I'm not aware of specific sites that I could cite, but seems to me that this could be breaking any site that moves focus from one element to another and is hosted in an iframe. Anyways, I filed an issue in the WebAppSecWG hoping to bring it to the attention of developers or people who might have more info on this question. Probably moving this discussion there is better for more visibility instead of continuing it in this PR.

Also let me know if WebAppSecWG is the right place to file an issue about this policy and discuss it. I've also seen some issues filed in WHATWG/html, so wasn't super sure which one is more suitable.

ffiori avatar Sep 03 '25 19:09 ffiori

Is this example actually possible? Permissions policies work with whitelists instead of forbidden lists, right?

You're right my exact example is not possible. However, my larger point stands, even with an allowlist approach:

That is not how any other permission policy works, e.g., if evil.example is denied from using WebUSB, then a wrapper frame is not enough to allow the inner frame to use WebUSB.

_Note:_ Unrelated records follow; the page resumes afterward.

-- ==== Sys2Proof/Syntax.lean ====
section
/-!
DEFINITION. The commands of the Cualm 9600: one constructor per row of the table of operations and events, in its order,
with the row's operands. What the outside world settles (a raw code, a level, a frame) is an operand; what the device
itself holds is not.
-/

namespace Sys2Proof
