-- ==== Sys2Proof/Decode.lean ====
section
/-!
DEFINITION. The commands that a word spells by the bits of the opcode table. The table of this device gives no row any bits: a
command reaches it as an access, a packet, a pin or a step of one of its own engines, never as a word of its own.
-/

namespace Sys2Proof

/-- No row of the table has bits, so no word spells a command. -/
def decodeTableWord (_nbits _w : Nat) : Option Instr := none

end Sys2Proof
end

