-- ==== Sys2Proof/Machine/Crc.lean ====
section
/-!
DEFINITION. CRC-32 with the IEEE 802.3 polynomial, initial value and final inversion (R338), and byte strings of words.
-/

namespace Sys2Proof.Machine

/-- One bit of the reflected CRC-32. -/
def crcBit (w : Word) : Word := if w.getLsbD 0 then (w >>> 1) ^^^ 0xEDB88320#32 else w >>> 1

/-- One byte of it. -/
def crcByte (w : Word) (b : Byte) : Word :=
  crcBit (crcBit (crcBit (crcBit (crcBit (crcBit (crcBit (crcBit (w ^^^ b.setWidth 32))))))))

/-- CRC-32 of a byte string. -/
def crc32 (bs : List Byte) : Word := ~~~(bs.foldl crcByte 0xFFFFFFFF#32)

/-- The low `n` bytes of a number, least significant first. -/
def leBytes (n v : Nat) : List Byte := (List.range n).map (fun i => BitVec.ofNat 8 (v / 2 ^ (8 * i)))

/-- The four bytes of a word, least significant first. -/
def wordBytes (w : Word) : List Byte := leBytes 4 w.toNat

/-- The number that bytes spell, least significant first. -/
def leNat : List Byte → Nat
  | [] => 0
  | b :: bs => b.toNat + 256 * leNat bs

end Sys2Proof.Machine
end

domenic avatar Sep 04 '25 00:09 domenic

However, my larger point stands, even with an allowlist approach:

That is not how any other permission policy works, e.g., if evil.example is denied from using WebUSB, then a wrapper frame is not enough to allow the inner frame to use WebUSB.

Hmm, I feel like we might be thinking of the policy in different ways. I think the main idea for the policy was to "prevent frames from stealing focus from other frames" (w3c/webappsec-permissions-policy#273 (comment)) instead of "prevent frames from using focus APIs". With the former in mind, the wrapper frame counterexample doesn’t really apply because the outer frame already passed focus to evil2.example, which then passes focus to evil.example, so no frame is stealing focus from other frames there. Even if evil.example is denied from the policy, the wrapper frame is not really enabling evil.example to use the policy since it's not stealing focus from other places.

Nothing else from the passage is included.